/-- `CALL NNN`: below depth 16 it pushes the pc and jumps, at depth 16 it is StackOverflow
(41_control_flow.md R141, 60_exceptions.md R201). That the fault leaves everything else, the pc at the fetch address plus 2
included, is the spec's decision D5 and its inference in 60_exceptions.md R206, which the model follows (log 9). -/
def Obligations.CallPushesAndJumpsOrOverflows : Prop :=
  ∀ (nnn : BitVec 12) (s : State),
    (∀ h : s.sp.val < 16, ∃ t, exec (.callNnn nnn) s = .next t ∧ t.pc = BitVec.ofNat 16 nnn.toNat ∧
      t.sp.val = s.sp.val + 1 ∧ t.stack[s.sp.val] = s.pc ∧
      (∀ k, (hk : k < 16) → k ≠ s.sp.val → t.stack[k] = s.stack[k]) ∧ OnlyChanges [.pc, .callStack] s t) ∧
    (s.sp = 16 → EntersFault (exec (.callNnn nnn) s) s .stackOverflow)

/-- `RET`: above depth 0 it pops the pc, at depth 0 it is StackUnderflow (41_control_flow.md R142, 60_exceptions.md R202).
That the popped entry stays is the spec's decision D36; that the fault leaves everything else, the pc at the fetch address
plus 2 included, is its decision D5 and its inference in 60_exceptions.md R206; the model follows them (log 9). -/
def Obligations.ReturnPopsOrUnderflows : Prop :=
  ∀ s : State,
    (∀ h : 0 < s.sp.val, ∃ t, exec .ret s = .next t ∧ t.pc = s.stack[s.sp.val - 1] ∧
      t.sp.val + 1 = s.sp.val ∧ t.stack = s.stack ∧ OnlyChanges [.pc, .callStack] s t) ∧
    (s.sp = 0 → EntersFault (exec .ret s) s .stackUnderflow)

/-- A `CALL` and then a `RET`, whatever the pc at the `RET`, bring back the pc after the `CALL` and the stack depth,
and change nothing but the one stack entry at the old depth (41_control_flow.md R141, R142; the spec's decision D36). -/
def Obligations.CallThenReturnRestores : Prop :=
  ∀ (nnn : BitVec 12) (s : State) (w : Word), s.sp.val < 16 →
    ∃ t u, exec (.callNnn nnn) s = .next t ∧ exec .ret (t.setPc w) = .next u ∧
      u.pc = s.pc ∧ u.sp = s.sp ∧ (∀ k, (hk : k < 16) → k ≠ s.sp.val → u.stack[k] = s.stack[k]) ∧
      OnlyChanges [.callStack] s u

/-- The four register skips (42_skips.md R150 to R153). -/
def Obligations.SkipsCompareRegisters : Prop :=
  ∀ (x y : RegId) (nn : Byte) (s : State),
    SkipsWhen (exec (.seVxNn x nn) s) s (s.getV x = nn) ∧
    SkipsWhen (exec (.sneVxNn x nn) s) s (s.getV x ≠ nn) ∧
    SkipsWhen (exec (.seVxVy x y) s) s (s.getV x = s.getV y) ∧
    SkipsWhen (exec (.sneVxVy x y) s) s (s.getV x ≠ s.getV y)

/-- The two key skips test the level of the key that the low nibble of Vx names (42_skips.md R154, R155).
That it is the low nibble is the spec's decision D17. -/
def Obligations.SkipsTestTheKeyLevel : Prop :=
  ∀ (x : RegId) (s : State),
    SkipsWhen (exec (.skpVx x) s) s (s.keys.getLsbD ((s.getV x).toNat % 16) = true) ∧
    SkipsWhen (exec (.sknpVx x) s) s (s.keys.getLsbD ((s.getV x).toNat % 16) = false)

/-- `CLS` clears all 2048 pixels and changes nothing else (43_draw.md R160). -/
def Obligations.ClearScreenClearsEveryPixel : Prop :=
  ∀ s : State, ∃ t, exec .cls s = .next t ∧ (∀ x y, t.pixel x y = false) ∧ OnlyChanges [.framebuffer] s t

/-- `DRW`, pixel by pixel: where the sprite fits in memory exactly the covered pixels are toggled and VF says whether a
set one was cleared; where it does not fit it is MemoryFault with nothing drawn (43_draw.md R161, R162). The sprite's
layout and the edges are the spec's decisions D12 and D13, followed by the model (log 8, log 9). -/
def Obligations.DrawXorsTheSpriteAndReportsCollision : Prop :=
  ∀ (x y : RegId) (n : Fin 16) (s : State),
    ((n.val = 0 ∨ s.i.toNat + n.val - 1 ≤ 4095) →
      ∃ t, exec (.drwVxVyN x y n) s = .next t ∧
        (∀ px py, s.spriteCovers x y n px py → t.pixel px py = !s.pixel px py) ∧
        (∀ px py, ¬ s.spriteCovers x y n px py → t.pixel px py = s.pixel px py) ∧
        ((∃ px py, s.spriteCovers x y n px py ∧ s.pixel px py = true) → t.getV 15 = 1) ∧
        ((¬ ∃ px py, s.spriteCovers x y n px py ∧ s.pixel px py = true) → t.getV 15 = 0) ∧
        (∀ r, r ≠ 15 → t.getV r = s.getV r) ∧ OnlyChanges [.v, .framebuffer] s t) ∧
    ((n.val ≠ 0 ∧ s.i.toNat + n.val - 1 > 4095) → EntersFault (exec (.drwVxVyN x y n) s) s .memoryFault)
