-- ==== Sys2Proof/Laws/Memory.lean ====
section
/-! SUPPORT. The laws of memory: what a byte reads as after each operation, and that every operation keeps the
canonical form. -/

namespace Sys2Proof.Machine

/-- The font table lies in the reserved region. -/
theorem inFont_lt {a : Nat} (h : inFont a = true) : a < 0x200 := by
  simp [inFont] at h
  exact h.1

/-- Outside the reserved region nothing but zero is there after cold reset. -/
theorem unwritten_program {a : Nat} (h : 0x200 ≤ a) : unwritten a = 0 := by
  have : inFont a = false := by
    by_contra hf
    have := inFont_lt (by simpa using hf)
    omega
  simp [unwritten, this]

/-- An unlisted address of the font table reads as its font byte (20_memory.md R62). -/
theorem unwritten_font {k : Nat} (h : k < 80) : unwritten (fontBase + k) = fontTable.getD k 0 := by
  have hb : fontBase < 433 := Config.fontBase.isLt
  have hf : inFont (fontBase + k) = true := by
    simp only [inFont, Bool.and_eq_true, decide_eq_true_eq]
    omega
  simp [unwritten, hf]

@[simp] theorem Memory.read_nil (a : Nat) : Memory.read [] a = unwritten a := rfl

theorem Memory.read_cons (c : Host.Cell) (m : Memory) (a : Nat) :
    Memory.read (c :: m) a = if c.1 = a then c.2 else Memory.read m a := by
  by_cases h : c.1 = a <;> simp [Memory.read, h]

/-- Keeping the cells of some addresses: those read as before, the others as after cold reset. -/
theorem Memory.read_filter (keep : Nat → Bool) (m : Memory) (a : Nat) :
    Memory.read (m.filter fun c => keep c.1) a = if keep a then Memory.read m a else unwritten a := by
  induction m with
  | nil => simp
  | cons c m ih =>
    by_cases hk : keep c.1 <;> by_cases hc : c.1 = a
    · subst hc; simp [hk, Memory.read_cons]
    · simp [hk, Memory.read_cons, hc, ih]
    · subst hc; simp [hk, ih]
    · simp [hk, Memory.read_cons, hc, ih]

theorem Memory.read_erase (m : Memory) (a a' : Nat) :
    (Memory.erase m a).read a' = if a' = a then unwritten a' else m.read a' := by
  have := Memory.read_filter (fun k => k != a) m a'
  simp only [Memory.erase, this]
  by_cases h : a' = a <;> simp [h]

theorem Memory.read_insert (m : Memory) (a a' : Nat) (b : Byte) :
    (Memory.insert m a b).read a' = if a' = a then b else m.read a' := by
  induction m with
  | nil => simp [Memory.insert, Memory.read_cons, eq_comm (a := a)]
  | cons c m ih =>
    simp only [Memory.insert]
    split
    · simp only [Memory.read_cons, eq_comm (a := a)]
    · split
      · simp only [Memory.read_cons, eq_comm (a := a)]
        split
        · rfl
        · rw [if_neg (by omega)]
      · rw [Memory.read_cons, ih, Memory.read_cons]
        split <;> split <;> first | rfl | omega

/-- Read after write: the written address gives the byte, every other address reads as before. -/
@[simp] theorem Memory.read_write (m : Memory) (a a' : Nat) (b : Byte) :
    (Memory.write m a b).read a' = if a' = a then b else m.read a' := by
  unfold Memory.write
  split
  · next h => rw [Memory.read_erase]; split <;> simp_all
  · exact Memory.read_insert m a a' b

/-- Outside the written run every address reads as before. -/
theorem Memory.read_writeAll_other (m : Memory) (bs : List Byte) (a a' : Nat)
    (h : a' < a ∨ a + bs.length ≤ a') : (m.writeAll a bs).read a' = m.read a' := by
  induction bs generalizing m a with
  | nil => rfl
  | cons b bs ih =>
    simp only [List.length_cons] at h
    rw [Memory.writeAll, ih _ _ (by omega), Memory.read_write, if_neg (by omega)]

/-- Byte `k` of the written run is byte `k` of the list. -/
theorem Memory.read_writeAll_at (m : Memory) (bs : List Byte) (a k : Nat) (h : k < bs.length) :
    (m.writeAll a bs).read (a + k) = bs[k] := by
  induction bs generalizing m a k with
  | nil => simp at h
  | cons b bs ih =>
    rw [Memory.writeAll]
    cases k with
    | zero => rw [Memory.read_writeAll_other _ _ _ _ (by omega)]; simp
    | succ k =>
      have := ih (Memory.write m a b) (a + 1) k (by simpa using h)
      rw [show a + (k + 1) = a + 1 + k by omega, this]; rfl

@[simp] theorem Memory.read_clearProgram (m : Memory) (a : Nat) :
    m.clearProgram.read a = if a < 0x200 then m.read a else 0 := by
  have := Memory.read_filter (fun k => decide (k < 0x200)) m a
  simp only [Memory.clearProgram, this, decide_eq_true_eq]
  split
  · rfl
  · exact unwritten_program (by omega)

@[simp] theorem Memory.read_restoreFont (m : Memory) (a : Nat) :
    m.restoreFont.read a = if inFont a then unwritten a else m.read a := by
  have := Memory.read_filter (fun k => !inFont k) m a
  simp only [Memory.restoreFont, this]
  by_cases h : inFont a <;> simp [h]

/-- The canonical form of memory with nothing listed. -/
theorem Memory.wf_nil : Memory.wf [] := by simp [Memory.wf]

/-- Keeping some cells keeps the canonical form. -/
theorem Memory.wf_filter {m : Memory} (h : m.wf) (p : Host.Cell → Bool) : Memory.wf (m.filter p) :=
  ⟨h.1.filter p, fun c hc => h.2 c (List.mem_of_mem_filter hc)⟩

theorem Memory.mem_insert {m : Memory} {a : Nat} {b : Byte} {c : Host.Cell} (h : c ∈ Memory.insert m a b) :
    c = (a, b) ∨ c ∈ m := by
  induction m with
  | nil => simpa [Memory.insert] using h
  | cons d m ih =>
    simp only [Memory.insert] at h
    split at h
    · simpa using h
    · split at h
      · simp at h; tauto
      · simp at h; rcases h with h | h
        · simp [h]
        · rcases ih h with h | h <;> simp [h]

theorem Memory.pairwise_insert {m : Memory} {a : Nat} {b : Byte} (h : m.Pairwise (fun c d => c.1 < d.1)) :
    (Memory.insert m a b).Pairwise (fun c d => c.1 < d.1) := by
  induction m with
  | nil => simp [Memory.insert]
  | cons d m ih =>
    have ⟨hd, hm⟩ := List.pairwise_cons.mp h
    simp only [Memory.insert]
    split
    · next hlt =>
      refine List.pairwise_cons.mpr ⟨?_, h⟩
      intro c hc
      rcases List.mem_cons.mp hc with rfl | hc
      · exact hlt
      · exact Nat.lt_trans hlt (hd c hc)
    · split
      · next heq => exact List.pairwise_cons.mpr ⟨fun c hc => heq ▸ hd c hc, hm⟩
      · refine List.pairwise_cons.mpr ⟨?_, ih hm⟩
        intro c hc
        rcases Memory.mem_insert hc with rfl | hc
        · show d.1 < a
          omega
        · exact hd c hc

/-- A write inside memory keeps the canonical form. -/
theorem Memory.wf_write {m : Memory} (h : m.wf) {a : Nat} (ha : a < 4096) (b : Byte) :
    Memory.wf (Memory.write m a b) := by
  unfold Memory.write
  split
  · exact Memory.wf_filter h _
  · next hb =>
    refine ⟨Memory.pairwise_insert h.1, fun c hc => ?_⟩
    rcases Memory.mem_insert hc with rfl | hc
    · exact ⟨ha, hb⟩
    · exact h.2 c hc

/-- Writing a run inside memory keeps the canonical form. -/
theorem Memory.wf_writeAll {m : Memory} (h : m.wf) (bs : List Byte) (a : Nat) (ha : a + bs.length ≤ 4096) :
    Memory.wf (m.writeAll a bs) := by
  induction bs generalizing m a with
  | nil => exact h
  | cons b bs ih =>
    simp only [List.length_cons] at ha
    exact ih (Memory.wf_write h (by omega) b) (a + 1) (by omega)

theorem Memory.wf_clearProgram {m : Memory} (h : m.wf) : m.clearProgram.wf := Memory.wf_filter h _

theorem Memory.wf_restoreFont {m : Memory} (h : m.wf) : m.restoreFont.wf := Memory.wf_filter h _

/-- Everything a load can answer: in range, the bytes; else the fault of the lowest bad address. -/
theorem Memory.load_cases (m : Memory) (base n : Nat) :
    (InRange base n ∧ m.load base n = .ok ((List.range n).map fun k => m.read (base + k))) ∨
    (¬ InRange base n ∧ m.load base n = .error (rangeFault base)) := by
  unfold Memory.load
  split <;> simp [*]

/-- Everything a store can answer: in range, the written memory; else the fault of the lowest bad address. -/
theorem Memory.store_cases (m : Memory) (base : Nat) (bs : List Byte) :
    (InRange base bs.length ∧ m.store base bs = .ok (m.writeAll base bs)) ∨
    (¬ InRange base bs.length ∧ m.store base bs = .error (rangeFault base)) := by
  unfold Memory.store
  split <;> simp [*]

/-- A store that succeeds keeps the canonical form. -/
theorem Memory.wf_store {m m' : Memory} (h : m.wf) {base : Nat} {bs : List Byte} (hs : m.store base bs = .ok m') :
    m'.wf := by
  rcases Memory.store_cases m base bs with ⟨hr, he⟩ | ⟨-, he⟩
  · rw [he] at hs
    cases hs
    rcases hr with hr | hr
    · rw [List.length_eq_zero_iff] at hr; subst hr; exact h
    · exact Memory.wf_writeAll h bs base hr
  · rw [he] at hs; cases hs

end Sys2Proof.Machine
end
####################
:: Problem ::
From the line that has "(m.writeAll a bs).read (a" through the line that has "hd c hc, hm⟩", copy every line exactly as it appears above, and leave out all others.

:: Task output ::
    (m.writeAll a bs).read (a + k) = bs[k] := by
  induction bs generalizing m a k with
  | nil => simp at h
  | cons b bs ih =>
    rw [Memory.writeAll]
    cases k with
    | zero => rw [Memory.read_writeAll_other _ _ _ _ (by omega)]; simp
    | succ k =>
      have := ih (Memory.write m a b) (a + 1) k (by simpa using h)
      rw [show a + (k + 1) = a + 1 + k by omega, this]; rfl

@[simp] theorem Memory.read_clearProgram (m : Memory) (a : Nat) :
    m.clearProgram.read a = if a < 0x200 then m.read a else 0 := by
  have := Memory.read_filter (fun k => decide (k < 0x200)) m a
  simp only [Memory.clearProgram, this, decide_eq_true_eq]
  split
  · rfl
  · exact unwritten_program (by omega)

@[simp] theorem Memory.read_restoreFont (m : Memory) (a : Nat) :
    m.restoreFont.read a = if inFont a then unwritten a else m.read a := by
  have := Memory.read_filter (fun k => !inFont k) m a
  simp only [Memory.restoreFont, this]
  by_cases h : inFont a <;> simp [h]

/-- The canonical form of memory with nothing listed. -/
theorem Memory.wf_nil : Memory.wf [] := by simp [Memory.wf]

/-- Keeping some cells keeps the canonical form. -/
theorem Memory.wf_filter {m : Memory} (h : m.wf) (p : Host.Cell → Bool) : Memory.wf (m.filter p) :=
  ⟨h.1.filter p, fun c hc => h.2 c (List.mem_of_mem_filter hc)⟩

theorem Memory.mem_insert {m : Memory} {a : Nat} {b : Byte} {c : Host.Cell} (h : c ∈ Memory.insert m a b) :
    c = (a, b) ∨ c ∈ m := by
  induction m with
  | nil => simpa [Memory.insert] using h
  | cons d m ih =>
    simp only [Memory.insert] at h
    split at h
    · simpa using h
    · split at h
      · simp at h; tauto
      · simp at h; rcases h with h | h
        · simp [h]
        · rcases ih h with h | h <;> simp [h]

theorem Memory.pairwise_insert {m : Memory} {a : Nat} {b : Byte} (h : m.Pairwise (fun c d => c.1 < d.1)) :
    (Memory.insert m a b).Pairwise (fun c d => c.1 < d.1) := by
  induction m with
  | nil => simp [Memory.insert]
  | cons d m ih =>
    have ⟨hd, hm⟩ := List.pairwise_cons.mp h
    simp only [Memory.insert]
    split
    · next hlt =>
      refine List.pairwise_cons.mpr ⟨?_, h⟩
      intro c hc
      rcases List.mem_cons.mp hc with rfl | hc
      · exact hlt
      · exact Nat.lt_trans hlt (hd c hc)
    · split
      · next heq => exact List.pairwise_cons.mpr ⟨fun c hc => heq ▸ hd c hc, hm⟩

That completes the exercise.